-- ==== Sys2Proof/Machine/Dispatch.lean ====
section
/-! DEFINITION. The meaning of every command: one arm for each constructor of Instr. -/

namespace Sys2Proof.Machine

/-- The effect of a command on everything but the queue. -/
def exec (i : Instr) (s : State) : Host.Outcome State Fault Refusal :=
  match i with
  | .plateDefine => Sys2Proof.Machine.execPlateDefine s
  | .plateRelease => Sys2Proof.Machine.execPlateRelease s
  | .plateAbort => Sys2Proof.Machine.execPlateAbort s
  | .bandQuery => Sys2Proof.Machine.execBandQuery s
  | .feedClear => Sys2Proof.Machine.execFeedClear s
  | .screenBegin => Sys2Proof.Machine.execScreenBegin s
  | .screenTable => Sys2Proof.Machine.execScreenTable s
  | .screenEnd => Sys2Proof.Machine.execScreenEnd s
  | .plateExpose => Sys2Proof.Machine.execPlateExpose s
  | .exposeSetup => Sys2Proof.Machine.execExposeSetup s
  | .monitorRead => Sys2Proof.Machine.execMonitorRead s
  | .monitorMeasure => Sys2Proof.Machine.execMonitorMeasure s
  | .monitorStop => Sys2Proof.Machine.execMonitorStop s
  | .stampLoad => Sys2Proof.Machine.execStampLoad s
  | .plateReport => Sys2Proof.Machine.execPlateReport s
  | .status => Sys2Proof.Machine.execStatus s
  | .softReset => Sys2Proof.Machine.execSoftReset s
  | .unknownRequestKind => Sys2Proof.Machine.execUnknownRequestKind s
  | .messageReceived kind tag body crc => Sys2Proof.Machine.execMessageReceived kind tag body crc s
  | .messageLengthTooLong length => Sys2Proof.Machine.execMessageLengthTooLong length s
  | .messageGap => Sys2Proof.Machine.execMessageGap s
  | .transmitReply => Sys2Proof.Machine.execTransmitReply s
  | .transmitNotice => Sys2Proof.Machine.execTransmitNotice s
  | .resetPinAsserted => Sys2Proof.Machine.execResetPinAsserted s
  | .powerOnReset address rate => Sys2Proof.Machine.execPowerOnReset address rate s
  | .frameArrivalStart kind length => Sys2Proof.Machine.execFrameArrivalStart kind length s
  | .frameArrivalEnd body crc => Sys2Proof.Machine.execFrameArrivalEnd body crc s
  | .feedFrameGap => Sys2Proof.Machine.execFeedFrameGap s
  | .selectFrame => Sys2Proof.Machine.execSelectFrame s
  | .openFrame => Sys2Proof.Machine.execOpenFrame s
  | .dataFrame => Sys2Proof.Machine.execDataFrame s
  | .closeFrame => Sys2Proof.Machine.execCloseFrame s
  | .checkErrorFrame => Sys2Proof.Machine.execCheckErrorFrame s
  | .lossMark => Sys2Proof.Machine.execLossMark s
  | .renderStart renderer => Sys2Proof.Machine.execRenderStart renderer s
  | .lineDecodeEnd => Sys2Proof.Machine.execLineDecodeEnd s
  | .screenRenderEnd => Sys2Proof.Machine.execScreenRenderEnd s
  | .burstGrant => Sys2Proof.Machine.execBurstGrant s
  | .burstDone => Sys2Proof.Machine.execBurstDone s
  | .fetchLineBegin => Sys2Proof.Machine.execFetchLineBegin s
  | .index ticks pulses => Sys2Proof.Machine.execIndex ticks pulses s
  | .imageEdge ticks pulses => Sys2Proof.Machine.execImageEdge ticks pulses s
  | .drumReadyFall => Sys2Proof.Machine.execDrumReadyFall s
  | .drumReadyRise => Sys2Proof.Machine.execDrumReadyRise s
  | .indexWatchdogExpiry => Sys2Proof.Machine.execIndexWatchdogExpiry s
  | .refStepEnd pulses => Sys2Proof.Machine.execRefStepEnd pulses s
  | .beamStepPulseEnd ticks => Sys2Proof.Machine.execBeamStepPulseEnd ticks s
  | .beamStepGateTimeout pulses => Sys2Proof.Machine.execBeamStepGateTimeout pulses s
  | .syncByteReceived => Sys2Proof.Machine.execSyncByteReceived s
  | .messageSent => Sys2Proof.Machine.execMessageSent s

end Sys2Proof.Machine
end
=-=-=-=-=
**TASK REQUIREMENTS**
What you write must be the entries restated word for word, from the opening line through the one holding "the queue. -/", with nothing else.

**THE ANSWER**
-- ==== Sys2Proof/Machine/Dispatch.lean ====
section
/-! DEFINITION. The meaning of every command: one arm for each constructor of Instr. -/

namespace Sys2Proof.Machine

/-- The effect of a command on everything but the queue. -/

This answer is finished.